Julia A. Palacios completed joint postdoctoral research at Harvard University and Brown University. She completed her PhD in Statistics at the University of Washington in 2013. Her dissertation research focused on methodological development of Bayesian nonparametric inference of evolutionary parameters from DNA sequence data from a single nonrecombining locus; this research resulted in manuscripts published in Biometrics, Biological Journal of the Linnean Society and Proceedings from the 28th Conference on Uncertainty in Artificial Intelligence.
Julia’s postdoctoral work involved developing formal probabilistic and statistical methods to infer evolutionary parameters from whole genomes; her most recent published work develops a Bayesian nonparametric method that infers population size trajectories from a sequence of local genealogies partially linked. Currently she is extending the methodology to infer population size trajectories from whole genomic sequences directly.

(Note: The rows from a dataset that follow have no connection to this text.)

-- ==== Sys2Proof/Machine/Cells.lean ====
section
/-! DEFINITION. Row and controller counters, Granary cell references, copy-pool entries (R195, R196, R225, R390). -/

namespace Sys2Proof.Machine

/-- Add to a counter that saturates at 64 bits. -/
def addCtr (k n : Nat) (t : Tbl Nat) : Tbl Nat := tset k (min (tgetD k 0 t + n) 18446744073709551615) t

def rowRt (r : Nat) (s : State) : RowRt := tgetD r {} s.harrow.rows

def setRowRt (r : Nat) (v : RowRt) (s : State) : State := { s with harrow.rows := tset r v s.harrow.rows }

/-- Count in a row's statistics under an index of R390. -/
def countRow (r idx n : Nat) (s : State) : State :=
  let v := rowRt r s
  setRowRt r { v with counters := addCtr idx n v.counters } s

/-- Count in a port's statistics under an index of R303. -/
def countPort (p idx n : Nat) (s : State) : State :=
  { s with ports.counters := addCtr (48 * p + idx) n s.ports.counters }

/-! ### Cells -/

def cellOf (c : Nat) (s : State) : Option Cell := tget c s.gran.cells

/-- Cells of the chain from `c`, at most `n`; a link entry with an uncorrectable error ends it (R226). -/
def chain (t : Tbl Cell) : Nat → Nat → List Nat
  | 0, _ => []
  | n + 1, c => match tget c t with
    | some x => c :: (if x.cut then [] else match x.next with
      | some d => chain t n d
      | none => [])
    | none => []

/-- The longest chain: a 9022-byte frame takes 36 cells. -/
def maxChain : Nat := 64

/-- A cell holds a word found uncorrectable, allocated or free. -/
def poisoned (c : Nat) (s : State) : Bool := ((cellOf c s).map (·.poison)).getD false || s.gran.freePoison.contains c

/-- Cells of a list that carry Poison into the free pool. -/
def poisonOf (l : List Nat) (s : State) : List Nat := l.filter (fun c => ((cellOf c s).map (·.poison)).getD false)

/-- Return every cell of a chain to the free pool; Poison stays set until a cell is next allocated (R234). -/
def freeChain (c : Nat) (s : State) : State :=
  let l := chain s.gran.cells maxChain c
  { s with gran.cells := l.foldl (fun t i => tdel i t) s.gran.cells, gran.freePoison := poisonOf l s ++ s.gran.freePoison }

/-- Write a cell's payload; with the mirror on, to the migration's target too (R240 step 3). -/
def writeCell (c : Nat) (d : Bytes) (s : State) : State :=
  match cellOf c s with
  | some x =>
    let m := s.gran.migration.map (fun m => if m.mirror && m.logical == c / 256 then { m with image := tset c d m.image } else m)
    { s with gran.cells := tset c { x with data := d } s.gran.cells, gran.migration := m }
  | none => s

/-- Drop one reference of the chain that starts at `c`; the last one frees it (R225). -/
def dropRef (c : Nat) (s : State) : State :=
  match cellOf c s with
  | none => s
  | some x =>
    if x.copies ≤ 1 then freeChain c s
    else { s with gran.cells := tset c { x with copies := x.copies - 1 } s.gran.cells }

/-- Add references to a chain. -/
def addRefs (c n : Nat) (s : State) : State :=
  match cellOf c s with
  | none => s
  | some x => { s with gran.cells := tset c { x with copies := x.copies + n } s.gran.cells }

/-- Payload of `len` bytes held in the chain from `c`. -/
def payload (c len : Nat) (s : State) : Bytes :=
  ((chain s.gran.cells maxChain c).map (fun i => match cellOf i s with
    | some x => x.data
    | none => [])).flatten.take len

/-- A grain the part discards drops its own reference (R225). -/
def dropGrain (g : Grain) (s : State) : State := if g.void || g.len = 0 then s else dropRef g.cell s

/-! ### Records -/

/-- Start byte, end mode and end byte of a user framing (R391). -/
def ufStart (i : Img) : Option Byte := if flag i 6 0 then some (i.getD 7 0) else none
def ufEndMode (i : Img) : Nat := fld i 6 2 2
def ufEnd (i : Img) : Byte := i.getD 8 0

/-- Free every cell taken for a record. -/
def freeRec (r : Rec) (s : State) : State :=
  match r.cells with
  | [] => s
  | c :: _ => freeChain c s

/-- What stays after a dropped record: nothing, or in idle-gap framing without a start byte the rest of it until the line is idle,
since the next sentence starts only then. -/
def remains (r : Rec) : Option Rec :=
  if u8 r.framing 0 = 1 ∧ ufEndMode r.framing = 3 ∧ (ufStart r.framing).isNone then some { r with skip := true, bytes := [], written := 0, cells := [], unesc := [] }
  else none

/-- Drop every control message the Steward has not taken, with its cells. -/
def dropInbox (s : State) : State :=
  s.stw.inbox.foldl (fun s e => freeChain e.2 s) { s with stw.inbox := [] }

/-! ### The copy pool -/

/-- Pool field of R410 selector 1, or its default: 0 Beacon reserve, 1 Steer reserve, 2 Tell cap, 3 Bulk cap,
4 Bulk floor, 5 Tell floor. -/
def poolField (i : Nat) (s : State) : Nat :=
  match s.bank.pool with
  | some img => u16 img (8 + 2 * i)
  | none => [1024, 4096, 16384, 8192, 4096, 1024].getD i 0

def sharedHeld (s : State) : Nat := (s.drill.poolShared.map (·.2)).sum

/-- Free shared entries. -/
def sharedFree (s : State) : Nat := 32768 - poolField 0 s - poolField 1 s - sharedHeld s

/-- Take an entry for a copy of a class: `some true` from its reserve, `some false` from the shared part. -/
def poolGrant (cls : Nat) (s : State) : Option Bool :=
  let free := sharedFree s
  let held := tgetD cls 0 s.drill.poolShared
  if cls < 2 && decide (tgetD cls 0 s.drill.poolRes < poolField cls s) then some true
  else if free = 0 then none
  else if cls < 2 then some false
  else if decide (free < poolField 5 s) || (cls == 3 && decide (free < poolField 4 s)) || decide (poolField cls s ≤ held) then none
  else some false

def poolTake (cls : Nat) (res : Bool) (s : State) : State :=
  if res then { s with drill.poolRes := tadd cls 1 s.drill.poolRes }
  else { s with drill.poolShared := tadd cls 1 s.drill.poolShared }

def poolReturn (cls : Nat) (res : Bool) (s : State) : State :=
  if res then { s with drill.poolRes := tmod cls 0 (· - 1) s.drill.poolRes }
  else { s with drill.poolShared := tmod cls 0 (· - 1) s.drill.poolShared }

/-- A grain's copy gives up its pool entry and its reference. -/
def endGrain (g : Grain) (res : Bool) (s : State) : State := dropGrain g (poolReturn g.cls res s)

/-- A copy leaves the Drill: its pool entries and its references go. A Sheaf holds those of its grains; a control
Sheaf holds none. -/
def endCopy (c : Copy) (s : State) : State :=
  if c.own then c.grains.foldl (fun s e => endGrain e.1 e.2 s) s else endGrain c.grain c.fromReserve s

/-- Count a copy under an index of R390: against its row, or the rows of a closed Sheaf; a frame on a port has no row. -/
def countCopy (idx : Nat) (c : Copy) (s : State) : State :=
  if c.grain.kind = 15 ∧ c.row = 0 then c.rows.foldl (fun s r => countRow r idx 1 s) s else countRow c.row idx 1 s

/-- Discard a copy and count it. -/
def discardCopy (idx : Nat) (c : Copy) (s : State) : State := countCopy idx c (endCopy c s)

/-- Discard the open Sheafs to a device, their grains counted against their rows under an index of R390 (R39, R217). -/
def dropSheafs (dest idx : Nat) (s : State) : State :=
  (s.drill.sheafs.filter (fun e => e.1 / 4 == dest)).foldl (fun s e =>
    let s := e.2.rows.foldl (fun s r => countRow r idx 1 s) { s with drill.sheafs := tdel e.1 s.drill.sheafs }
    e.2.grains.foldl (fun s x => endGrain x.1 x.2 s) s) s

/-- Discard the ACF copies of a row that wait on a port. -/
def flushAcf (r p idx : Nat) (s : State) : State :=
  let q := tgetD p [] s.drill.ports
  let hit (c : Copy) : Bool := c.row == r && !c.own && c.grain.kind != 15
  (q.filter hit).foldl (fun s c => discardCopy idx c s) { s with drill.ports := tset p (q.filter (fun c => !hit c)) s.drill.ports }

/-- Discard a row's item that waits on a ring; one that has started is delivered (R220). -/
def flushRing (r n idx : Nat) (s : State) : State :=
  match tget (512 + n) s.drill.rowWire with
  | some c =>
    if c.row = r ∧ ((tget n s.rings).map (·.waiting)).getD false then
      discardCopy idx c { s with drill.rowWire := tdel (512 + n) s.drill.rowWire
                                 rings := (s.rings.map (fun e => (e.1, if e.1 = n then { e.2 with waiting := false } else e.2))) }
    else s
  | none => s

/-- Discard every copy waiting for a row (R39, R220). -/
def flushRow (r idx : Nat) (s : State) : State :=
  let q := tgetD r [] s.drill.rows
  q.foldl (fun s c => discardCopy idx c s) { s with drill.rows := tdel r s.drill.rows }

end Sys2Proof.Machine
end

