/-- The three acts of a response (R351): bulk and slot, RSP_TAIL, event of R343. -/
def writeResponse (opcode : Nat) (c : Call) (f : Final) (s : State) : State :=
  let s := writeBulk c f.bulk s
  let img := responseImage opcode c f
  let s := { s with hold.slots := mwrite (responseAddr c.queue s) img s.hold.slots }
  let v := queueOf c.queue s
  let s := setQueue c.queue { v with rspTail := (v.rspTail + 1) % 32 } s
  if c.queue = 3 then s else raise (if c.queue = 1 then 1 else 0) c.queue s

/-- How much of its work a walk that ended with ST_PARTIAL has done is Eulyn's estimate, which the manual leaves open; it is not below
what was reported before (R359). -/
def estimated (f : Final) (s : State) : Final :=
  if f.status = .partial_ then { f with progress := f.progress + pick s % (65535 - f.progress) } else f

/-- The state after that estimate. -/
def settled (f : Final) (s : State) : State := if f.status = .partial_ then picked s else s

/-- Answer a command: a no-response command that ends with ST_OK writes no slot, but its bulk result (R345). -/
def respond (opcode : Nat) (c : Call) (from_ : Option FwdFrom) (f : Final) (s : State) : State :=
  match from_ with
  | some w =>
    let s := writeResponse opcode c f s
    answerForward opcode c w f (setQueue 3 { queueOf 3 s with rspHead := (queueOf 3 s).rspTail } s)
  | none =>
    if c.noResponse && f.interim then s
    else if c.noResponse && f.status = .ok then writeBulk c f.bulk s
    else writeResponse opcode c f s

/-! ### The Ledger (R367, R368) -/

def openCount (l : List Record) : Nat := (l.filter (fun r => r.state < 2)).length

/-- Keep every open record and the latest `n` closed ones. -/
def keepClosed (n : Nat) (l : List Record) : List Record :=
  let closed := l.filter (fun r => !(r.state < 2))
  let dropN := closed.length - n
  let old := closed.take dropN
  l.filter (fun r => !old.contains r)

/-- Open a record in retained SRAM and in the flash mirror. -/
def openRecord (opcode : Nat) (c : Call) (remote : Bool) (s : State) : State :=
  let r : Record := {
    opno := s.stw.nextOpno, opcode, origin := c.queue % 4 + 4 * b2n remote, tag := c.tag, gen := c.gen,
    state := 0, fromFlash := false, steps := 0, status := 0, start := stampOf (nowNs s), ponr := 0 }
  { s with stw.ledger := s.stw.ledger ++ [r], stw.flash := s.stw.flash ++ [r], stw.nextOpno := s.stw.nextOpno + 1 }

def updRecord (opno : Nat) (f : Record → Record) (l : List Record) : List Record :=
  l.map (fun r => if r.opno = opno then f r else r)

/-- Steps recorded for an operation in retained SRAM. -/
def stepsOf (opno : Nat) (s : State) : Option Nat := (s.stw.ledger.find? (fun r => r.opno == opno)).map (·.steps)

/-- Write a state of a record to SRAM and mirror; the mirror takes the step count with it. -/
def markRecord (opno : Nat) (f : Record → Record) (s : State) : State :=
  let n := stepsOf opno s
  { s with stw.ledger := keepClosed 48 (updRecord opno f s.stw.ledger)
           stw.flash := keepClosed 16 (updRecord opno (fun r => f { r with steps := n.getD r.steps }) s.stw.flash) }

/-- A step of an operation has ended: its record's step count, in retained SRAM only. -/
def countStep (opno n : Nat) (s : State) : State :=
  { s with stw.ledger := updRecord opno (fun r => { r with steps := n % 65536 }) s.stw.ledger }

/-- Close a record with its final status. -/
def closeRecord (opno : Nat) (st : Status) (s : State) : State :=
  let code := if st = .cancelled then 4 else if st = .abandoned then 3 else 2
  markRecord opno (fun r => { r with state := code, status := st.code }) s
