-- ==== Sys2Proof/Machine/Plots.lean ====
section
/-! DEFINITION. Plot and Field membership commands: 0101h to 0106h (R381 to R386, R41 to R46, R68, R70, R74). -/

namespace Sys2Proof.Machine

/-- Row state code of R390: 0 Enabled, 1 Disabled, 2 Unbound. -/
def rowState (r : Nat) (s : State) : Nat :=
  if !bound r s then 2 else if s.bank.enabled.contains r then 0 else 1

/-- Change the plot tree; each change is written to the flash configuration area (R381). -/
def setPlots (p : Plots) (s : State) : State := { s with plots := p, fixed.plots := p }

/-- Stored form of a reference: FFh for this device. -/
def normRef (r : Nat) (s : State) : Nat := if isLocal r s then mkRef (refKind r) (refGen r) 255 (refNum r) else r

/-- Groups of which a plot is a member. -/
def holders (p : Plot) (s : State) : Nat :=
  (s.plots.groups.filter (fun e => e.2.used && e.2.members.any (fun m => resolveRef m.2 s == p))).length

/-- References per member position from position `f` (R381). -/
def memberList (p : Plot) (f : Nat) (s : State) : List Nat :=
  let at_ (t : Tbl Nat) (i : Nat) : Nat := match tget i t with
    | some r => if isLocal r s then mkRef (refKind r) (refGen r) (ownDev s) (refNum r) else r
    | none => 0xFFFFFFFF
  match p with
  | .device => ((List.range 256).drop f).map (fun i => if i < 2 then mkRef 4 0 (ownDev s) i else at_ s.plots.top i)
  | .folder n => ((List.range 256).drop f).map (fun i => mkRef 0 0 (ownDev s) (256 * n + i))
  | .group g => ((List.range 256).drop f).map (at_ (groupOf g s).members)
  | .field => ((List.range 64).drop f).map (fun d => if (fieldMembers s).contains d then mkRef 2 0 d 0 else 0xFFFFFFFF)
  | _ => []

def memberCount (p : Plot) (s : State) : Nat :=
  match p with
  | .device => 2 + s.plots.top.length
  | .folder _ => 256
  | .group g => (groupOf g s).members.length
  | .field => (fieldMembers s).length
  | _ => 0

def groupsInUse (s : State) : Nat := (s.plots.groups.filter (fun e => e.2.used)).length

/-- A plot reference within R45: the number in the range of its kind, a generation on a group only. -/
def refWellFormed (r : Nat) : Bool :=
  match refKind r with
  | 0 => decide (refNum r < 512) && refGen r == 0
  | 1 => decide (refNum r < 1024)
  | 2 | 3 => refNum r == 0 && refGen r == 0
  | 4 => decide (refNum r < 2) && refGen r == 0
  | _ => false

/-- 0101h PLOT_DESCRIBE (R46, R381). -/
def actPlotDescribe (c : Call) (_ : Nat) (s : State) : Work :=
  let r := u32 c.params 0
  if !isLocal r s || !refWellFormed r then { status := .badParam, st := s }
  else if refKind r = 1 && !(groupOf (refNum r) s).used then { status := .badParam, st := s }
  else if resolveRef r s = .stale r then { status := .stale, st := s }
  else
    let p : Plot := resolveRef r s
    let isRow := refKind r = 0
    let inl := le 4 (refOf p s) ++ le 2 (memberCount p s) ++ le 2 (holders p s) ++
      le 1 (if isRow then rowState (refNum r % 512) s else 0) ++
      le 1 (if isRow then u8 (bindOf (refNum r % 512) s) 0 else 0) ++
      le 2 (if p = .device then groupsInUse s else 0)
    { inline := inl, bulk := ((memberList p (u16 c.params 4) s).map (le 4)).flatten, st := s }

def cmdPlotDescribe : Cmd := {
  opcode := 0x0101, scope := .device, status := true, item := 4
  agg := fun _ => [(4, 2, .capacity), (6, 2, .capacity), (8, 1, .state), (10, 2, .capacity)]
  check := fun c _ => need (onlyBytes c [(0, 6)] && within 0 (u16 c.params 4) 255)
  act := actPlotDescribe }

/-- 0101h PLOT_DESCRIBE. -/
def execPlotDescribe (c : Call) (s : State) : Result := .next (serve cmdPlotDescribe c s)

/-- Lowest free member position of a plot (R382). -/
def freePosition (t : Nat) (s : State) : Option Nat :=
  if t = 0 then (firstBelow 240 (fun i => (tget (i + 16) s.plots.top).isNone)).map (· + 16)
  else firstBelow 256 (fun i => (tget i (groupOf (t - 1) s).members).isNone)

/-- Put a reference at a position of the addressed plot. -/
def putMember (t pos ref : Nat) (s : State) : State :=
  if t = 0 then setPlots { s.plots with top := tset pos ref s.plots.top } s
  else
    let g := groupOf (t - 1) s
    setPlots { s.plots with groups := tset (t - 1) { g with members := tset pos ref g.members } s.plots.groups } s

def posTaken (t pos : Nat) (s : State) : Bool :=
  if t = 0 then (tget pos s.plots.top).isSome else (tget pos (groupOf (t - 1) s).members).isSome

/-- 0102h PLOT_GROUP_CREATE (R41, R46, R382). -/
def actGroupCreate (c : Call) (t : Nat) (s : State) : Work :=
  let num := if u16 c.params 0 = 0xFFFF then firstBelow 1024 (fun g => !(groupOf g s).used) else some (u16 c.params 0)
  let pos := if flag c.params 3 0 then freePosition t s else some (u8 c.params 2)
  match num, pos with
  | none, _ | _, none => { status := .noResource, st := s }
  | some g, some p =>
    if t = 0 && p < 16 then { status := .badParam, st := s }
    else if (groupOf g s).used || posTaken t p s then { status := .busy, st := s }
    else
      let gen := ((groupOf g s).gen + 1) % 16
      let ref := mkRef 1 gen 255 g
      let s := setPlots { s.plots with groups := tset g { used := true, gen, members := [] } s.plots.groups } s
      let s := putMember t p ref s
      { inline := le 4 (mkRef 1 gen (ownDev s) g) ++ le 1 p, st := s }

def cmdPlotGroupCreate : Cmd := {
  opcode := 0x0102, scope := .group
  check := fun c _ => need (onlyBytes c [(0, 4)] && fld c.params 3 1 7 == 0 &&
    (u16 c.params 0 == 0xFFFF || decide (u16 c.params 0 < 1024)))
  act := actGroupCreate }

/-- 0102h PLOT_GROUP_CREATE. -/
def execPlotGroupCreate (c : Call) (s : State) : Result := .next (serve cmdPlotGroupCreate c s)

/-- Empty every position that holds group `g` (R44). -/
def dropGroup (g : Nat) (s : State) : Plots :=
  let gone (t : Tbl Nat) : Tbl Nat := t.filter (fun e => resolveRef e.2 s != .group g)
  { groups := s.plots.groups.map (fun e => (e.1, { e.2 with members := gone e.2.members })), top := gone s.plots.top }

/-- 0103h PLOT_GROUP_DELETE (R44, R383). -/
def actGroupDelete (_ : Call) (t : Nat) (s : State) : Work :=
  if t = 0 then { status := .badPlot, st := s }
  else if !(groupOf (t - 1) s).members.isEmpty then { status := .notPermitted, st := s }
  else
    let p := dropGroup (t - 1) s
    { st := setPlots { p with groups := tset (t - 1) { groupOf (t - 1) s with used := false, members := [] } p.groups } s }

def cmdPlotGroupDelete : Cmd := {
  opcode := 0x0103, scope := .group
  check := fun c _ => need (onlyBytes c [])
  act := actGroupDelete }

/-- 0103h PLOT_GROUP_DELETE. -/
def execPlotGroupDelete (c : Call) (s : State) : Result := .next (serve cmdPlotGroupDelete c s)

/-- Group `g` is `target` or holds it below, by local membership; each level uses up one unit. -/
def reaches (s : State) (goal : Nat) : Nat → Nat → Bool
  | 0, _ => false
  | n + 1, g => g == goal || (groupOf g s).members.any (fun e => match resolveRef e.2 s with
      | .group h => reaches s goal n h
      | _ => false)

/-- Whether a reference may become a member of the addressed plot (R42, R43, R384). -/
def attachCheck (t r : Nat) (s : State) : Status :=
  if !refWellFormed r then .badParam
  else if isLocal r s then
    match refKind r with
    | 0 => if t = 0 then .badParam else .ok
    | 1 => match resolveRef r s with
      | .group g => if t ≠ 0 && reaches s (t - 1) 1025 g then .badPlot else .ok
      | _ => .stale
    | _ => .badParam
  else if s.field.join ≠ 2 || t = 0 || 2 < refKind r || (tget (refDev r) s.field.roster).isNone then .badParam
  else .ok

/-- 0104h PLOT_ATTACH, operation 0 (R384). -/
def actAttach (c : Call) (t : Nat) (s : State) : Work :=
  let r := u32 c.params 4
  let st := attachCheck t r s
  if st ≠ .ok then { status := st, st := s }
  else match (if flag c.params 2 0 then freePosition t s else some (u8 c.params 1)) with
    | none => { status := .noResource, st := s }
    | some p =>
      if t = 0 && p < 16 then { status := .badParam, st := s }
      else if posTaken t p s then { status := .busy, st := s }
      else { st := putMember t p (normRef r s) s }

def cmdPlotAttach : Cmd := {
  opcode := 0x0104, scope := .group
  check := fun c _ => need (onlyBytes c [(0, 8)] && u8 c.params 0 == 0 && u8 c.params 3 == 0 && fld c.params 2 1 7 == 0)
  act := actAttach }

/-- 0104h PLOT_ATTACH with operation 0. -/
def execPlotAttach (c : Call) (s : State) : Result := .next (serve cmdPlotAttach c s)

/-- 0104h with operation 1 empties a position (R384). -/
def actDetach (c : Call) (t : Nat) (s : State) : Work :=
  let p := u8 c.params 1
  if !posTaken t p s then { status := .badParam, st := s }
  else if t = 0 then { st := setPlots { s.plots with top := tdel p s.plots.top } s }
  else
    let g := groupOf (t - 1) s
    { st := setPlots { s.plots with groups := tset (t - 1) { g with members := tdel p g.members } s.plots.groups } s }

def cmdPlotDetach : Cmd := {
  opcode := 0x0104, scope := .group
  check := fun c _ => need (onlyBytes c [(0, 2)] && u8 c.params 0 == 1)
  act := actDetach }

/-- 0104h with operation 1. -/
def execPlotDetach (c : Call) (s : State) : Result := .next (serve cmdPlotDetach c s)

/-! ### Field membership -/

/-- Settings of R385 are in range. -/
def joinParamsOk (c : Call) : Bool :=
  onlyBytes c [(0, 16)] && within 1 (u16 c.params 0) 0xFFFE &&
  (within 0 (u8 c.params 2) 63 || u8 c.params 2 == 255) && fld c.params 3 1 7 == 0 &&
  within 1 (u16 c.params 4) 1023 && within 10 (u16 c.params 6) 1000 && within 1 (u16 c.params 8) 500 &&
  within 1 (u16 c.params 10) 100 && within 10 (u32 c.params 12) 10000

def joinResult (s : State) : Bytes := le 1 s.field.dev ++ le 1 s.field.join

/-- Keep or clear the rejoin flag and the settings in flash (R385). -/
def keepRejoin (c : Call) (s : State) : State :=
  { s with field.rejoin := flag c.params 3 0
           fixed.fieldImg := if flag c.params 3 0 then some (fit 48 c.params) else none }

/-- Enter Joining (R70). -/
def startJoin (img : Img) (s : State) : State :=
  { s with field.settings := img, field.join := 1, field.id := u16 img 0, field.dev := u8 img 2, field.reason := 0,
           field.roster := [], field.gone := [], field.rx := [] }

/-- 0105h FIELD_JOIN (R70, R385). A Conflict is left with another device ID only. -/
def actFieldJoin (c : Call) (_ : Nat) (s : State) : Work :=
  let img := fit 48 c.params
  if s.field.join = 1 || s.field.join = 2 then
    if s.field.id = u16 img 0 then
      let s := { s with field.settings := patch s.field.settings 6 (sub img 6 10) }
      { inline := joinResult s, st := s }
    else { status := .notPermitted, st := s }
  else if s.field.join = 3 && s.field.dev = u8 img 2 then { status := .notPermitted, st := s }
  else { long := some .fieldJoin, st := startJoin img (keepRejoin c s) }

def cmdFieldJoin : Cmd := {
  opcode := 0x0105, scope := .field
  check := fun c _ => need (joinParamsOk c)
  act := actFieldJoin }

/-- 0105h FIELD_JOIN. -/
def execFieldJoin (c : Call) (s : State) : Result := .next (serve cmdFieldJoin c s)

/-- A sub-walk awaited from device `d` ends as one entry with ST_REMOTE_UNREACHABLE; with no device given, all do.
`unknown` sets the outcome-unknown flag (R55). -/
def failAwait (d : Option Nat) (unknown : Bool) (o : Op) : Op :=
  match o.body with
  | .walk w => match w.await with
    | some (dev, ref) =>
      if d = none || d = some dev then
        { o with body := .walk (addEntry { plot := ref, status := .remoteUnreachable, unknown }
            { w with await := none, given := .remoteUnreachable, seen := (ref, .remoteUnreachable) :: w.seen }) }
      else o
    | none => o
  | _ => o

/-- A device plot's entry joins the walk. -/
def memberEntry (d : Nat) (st : Status) (skip : Bool) (w : Walk) : Walk :=
  addEntry { plot := mkRef 2 0 d 0, status := st, notApplied := skip } w

/-- A member that an atomic command waits for is another device now: its Ready will not come, nor its Commit done (R65, R73). -/
def failMember (d : Nat) (s : State) (o : Op) : Op :=
  let awaits (n : Nat) : Bool :=
    s.stw.decisions.any (fun x => x.1.kind == n && sameToken x.1 (tokenMsg 0 o.call o.from_ s) && x.2.contains d)
  match o.body with
  | .atomicReady w => if w.members.contains d then { o with body := .atomicReady (memberEntry d .remoteUnreachable true w) } else o
  | .atomicFlip w => if awaits 2 then { o with body := .atomicFlip (memberEntry d .remoteUnreachable true w) } else o
  | .atomicDone w => if awaits 2 then { o with body := .atomicDone (memberEntry d .remoteUnreachable true w) } else o
  | _ => o

/-- An atomic command spanning several members is staging here (R386). -/
def atomicAcross (s : State) : Bool :=
  s.stw.staged.isSome || s.stw.ops.any (fun o => o.call.atomic && !o.call.staged && match o.body with
    | .walk w | .atomicFlip w | .atomicReady w => !w.members.isEmpty || w.await.isSome
    | _ => false)

end Sys2Proof.Machine
end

In her research, Professor Palacios seeks to provide statistically rigorous answers to concrete, data-driven questions in population genetics, epidemiology, and comparative genomics, often involving probabilistic modeling of evolutionary forces and the development of computationally tractable methods that are applicable to big data problems. Past and current research relies heavily on the theory of stochastic processes and recent developments in machine learning and statistical theory for big data; future research plans are aimed at incorporating the effects of selection and population structure in Bayesian inference of evolutionary parameters such as effective population size and recombination rates, and development of more realistic and computationally efficient methods for phylodynamic methods of infectious diseases.